CloudDevOpsFeaturedLet's TalkSREs

Kintaba CEO Talks About Human-Centric Incident Response Plan

0

Incident response is becoming one of the core areas of organizations’ strategies as they want to ensure business continuity in the aftermath of an outage or unforeseen incidents. It has become a topic of interest for both developers and C-level executives. Kintaba has created an incident management platform that lets companies of any size, teams as small as two or companies in the thousands, efficiently and easily respond to critical incidents within the organization. “We provide the full end-to-end process from declaration to collaborative response all the way through to postmortem writeup and distribution, and even the reflection afterward, when the team comes together to look back and learn,” said Kintaba CEO and Co-founder John Egan in the latest episode of Let’s Talk. This episode focused on the newly announced human-centric heatmaps that put focus on the most valuable asset of any company – people, as there are growing concerns around burnout as more responsibilities and roles are falling into the laps of developers and that exhaustion can impact efficiency, performance, and worst of all, business continuity. Egan also shared his views on why we should not put too much focus on metrics and SLAs. It was a great discussion. I hope you will enjoy it too. Please watch the video above of the show.

Here are some of the topics that we covered:

  • Introduction of Kintaba
  • What are human-centric heatmaps for incident response?
  • Why is Kintaba introducing them now? How do they work?
  • How are organizations approaching incident response wrong?
  • Why do we need Kintaba when there is Slack?

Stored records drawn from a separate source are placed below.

-- ==== Sys2Proof/Machine/FilterDesign.lean ====
section
/-! DEFINITION. FilterDesigner (40_filter_designer.md R100 to R112): pure functions from frequency, gain, Q or slope and
sample rate to a coefficient set, over any number domain, each expression evaluated in the order the rules write
it (00_scope.md R9). A component with no value makes the whole design `none`, `fault NonFinite` (R109). -/

namespace Sys2Proof.Machine

variable {α : Type} (N : NumDomain α)

/-- `A = pow(10, g / 40)` (R101). -/
def designA (g : α) : Option α := do
  let e ← N.div g (N.nat 40)
  N.pow (N.nat 10) e

/-- `w0 = ((2 * PI) * f) / fs` (R101). -/
def designW0 (f fs : α) : Option α := do
  let twoPi ← N.mul (N.nat 2) N.pi
  let n ← N.mul twoPi f
  N.div n fs

/-- The radicand `(A + 1/A) * (1/q - 1) + 2` of R102. -/
def shelfRadicand (A q : α) : Option α := do
  let invA ← N.div (N.nat 1) A
  let sum ← N.add A invA
  let invQ ← N.div (N.nat 1) q
  let slope ← N.sub invQ (N.nat 1)
  let prod ← N.mul sum slope
  N.add prod (N.nat 2)

/-- `alpha_shelf = sw / 2 * sqrt((A + 1/A) * (1/q - 1) + 2)` (R102). -/
def alphaShelf (A sw q : α) : Option α := do
  let half ← N.div sw (N.nat 2)
  let radicand ← shelfRadicand N A q
  let root ← N.sqrt radicand
  N.mul half root

/-- `alpha = sw / (2 * q)` (R105, R106). -/
def alphaQ (sw q : α) : Option α := do
  let d ← N.mul (N.nat 2) q
  N.div sw d

/-- `(B0/A0, B1/A0, B2/A0, A1/A0, A2/A0)`: a0 normalised to 1 (R100). -/
def normalise (B0 B1 B2 A0 A1 A2 : α) : Option (Coef α) := do
  let b0 ← N.div B0 A0
  let b1 ← N.div B1 A0
  let b2 ← N.div B2 A0
  let a1 ← N.div A1 A0
  let a2 ← N.div A2 A0
  return ⟨b0, b1, b2, a1, a2⟩

/-- The terms the two shelves share: `A + 1`, `A - 1`, `(A + 1) * cw`, `(A - 1) * cw` and
`r = 2 * sqrt(A) * alpha` (R103, R104). -/
structure ShelfTerms (α : Type) where
  A   : α
  ap  : α
  am  : α
  apc : α
  amc : α
  r   : α

/-- The shared terms of R103 and R104. -/
def shelfTerms (f g q fs : α) : Option (ShelfTerms α) := do
  let A ← designA N g
  let w0 ← designW0 N f fs
  let cw ← N.cos w0
  let sw ← N.sin w0
  let alpha ← alphaShelf N A sw q
  let rootA ← N.sqrt A
  let twoRoot ← N.mul (N.nat 2) rootA
  let r ← N.mul twoRoot alpha
  let ap ← N.add A (N.nat 1)
  let am ← N.sub A (N.nat 1)
  let apc ← N.mul ap cw
  let amc ← N.mul am cw
  return ⟨A, ap, am, apc, amc, r⟩

/-- `DESIGN_LOWSHELF(f, g, q, fs)` (R103). -/
def designLowshelf (f g q fs : α) : Option (Coef α) := do
  let t ← shelfTerms N f g q fs
  let minus ← N.sub t.ap t.amc
  let plus ← N.add t.ap t.amc
  let s0 ← N.add minus t.r
  let s2 ← N.sub minus t.r
  let B0 ← N.mul t.A s0
  let twoA ← N.mul (N.nat 2) t.A
  let d1 ← N.sub t.am t.apc
  let B1 ← N.mul twoA d1
  let B2 ← N.mul t.A s2
  let A0 ← N.add plus t.r
  let e1 ← N.add t.am t.apc
  let A1 ← N.mul (N.ratio (-2) 1) e1
  let A2 ← N.sub plus t.r
  normalise N B0 B1 B2 A0 A1 A2

/-- `DESIGN_HIGHSHELF(f, g, q, fs)` (R104). -/
def designHighshelf (f g q fs : α) : Option (Coef α) := do
  let t ← shelfTerms N f g q fs
  let plus ← N.add t.ap t.amc
  let minus ← N.sub t.ap t.amc
  let s0 ← N.add plus t.r
  let s2 ← N.sub plus t.r
  let B0 ← N.mul t.A s0
  let minusTwoA ← N.mul (N.ratio (-2) 1) t.A
  let d1 ← N.add t.am t.apc
  let B1 ← N.mul minusTwoA d1
  let B2 ← N.mul t.A s2
  let A0 ← N.add minus t.r
  let e1 ← N.sub t.am t.apc
  let A1 ← N.mul (N.nat 2) e1
  let A2 ← N.sub minus t.r
  normalise N B0 B1 B2 A0 A1 A2

/-- `DESIGN_PEAKING(f, g, q, fs)` (R105). -/
def designPeaking (f g q fs : α) : Option (Coef α) := do
  let A ← designA N g
  let w0 ← designW0 N f fs
  let cw ← N.cos w0
  let sw ← N.sin w0
  let alpha ← alphaQ N sw q
  let up ← N.mul alpha A
  let down ← N.div alpha A
  let B0 ← N.add (N.nat 1) up
  let B1 ← N.mul (N.ratio (-2) 1) cw
  let B2 ← N.sub (N.nat 1) up
  let A0 ← N.add (N.nat 1) down
  let A2 ← N.sub (N.nat 1) down
  normalise N B0 B1 B2 A0 B1 A2

/-- `DESIGN_HIGHPASS(f, q, fs)` (R106). -/
def designHighpass (f q fs : α) : Option (Coef α) := do
  let w0 ← designW0 N f fs
  let cw ← N.cos w0
  let sw ← N.sin w0
  let alpha ← alphaQ N sw q
  let onePlus ← N.add (N.nat 1) cw
  let B0 ← N.div onePlus (N.nat 2)
  let A0 ← N.add (N.nat 1) alpha
  let A1 ← N.mul (N.ratio (-2) 1) cw
  let A2 ← N.sub (N.nat 1) alpha
  normalise N B0 (N.neg onePlus) B0 A0 A1 A2

/-- `DESIGN_BYPASS()` = `BYPASS_COEF` (R107, 00_scope.md R14). -/
def bypassCoef : Coef α := ⟨N.nat 1, N.nat 0, N.nat 0, N.nat 0, N.nat 0⟩

/-- `DESIGN(spec, fs)` (R108). -/
def design (spec : EqBandSpec α) (fs : α) : Option (Coef α) :=
  match spec.filter with
  | .lowshelf => designLowshelf N spec.frequency spec.gainDb spec.qOrSlope fs
  | .peaking => designPeaking N spec.frequency spec.gainDb spec.qOrSlope fs
  | .highshelf => designHighshelf N spec.frequency spec.gainDb spec.qOrSlope fs

end Sys2Proof.Machine
end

Guest: John Egan  (LinkedIn, Twitter)
Company: Kintaba (Twitter)
Show: Let’s Talk

Swapnil Bhartiya: Hi, this is your host Swapnil Bhartiya, and welcome to TFiR, let’s talk. And today we have with us, once again John Egan, CEO and co-founder of Kintaba. John it’s great to have you back on the show.

John Egan: Hey, great to be here.

Swapnil Bhartiya: We have been featuring you folks for a very long time, but I want to remind our viewers, what is Kintaba all about. So quickly tell us…

John Egan: Yeah, so kintaba is an incident management platform, that lets companies of any size, teams as small as two or companies in the thousands, efficiently and easily respond to critical incidents within the organization. So, we provide the full end to end process from declaration to collaborative response all the way through to postmortem writeup and distribution, and even the reflection afterwards, when the team comes together to look back and learn.

Swapnil Bhartiya: Excellent. And as you explained, the focus is on incident management. You folks recently announced human-centric heat maps, which is kind of, shifting focus from… Not shifting exactly, but taking focus and putting it on people. So I want to understand from your perspective, first of all, what is human-centric heat map, and what it has to do with incident reporting or response or monitoring?

John Egan: So, there’s a macro trend that’s happening here, right? Where incident management, that was maybe historically practiced by a couple of people inside of companies, is starting to really spread. We talked about this a little bit last time we were together, where we’re seeing more and more parts of the organization participating in this formalized process for doing response, because it makes them more resilient. It makes them happier. It gives them a better culture. And as that happens, as you start to spread to more people in the organization, from say like two or three out to like fifty out to a hundred out to a thousand. What you start to realize pretty quickly is that, you don’t just need insight into how many incidents am I having? How quickly are we closing those incidents, right? You really want to start to understand, who are the people who are involved in this process, because now we’re practicing it consistently.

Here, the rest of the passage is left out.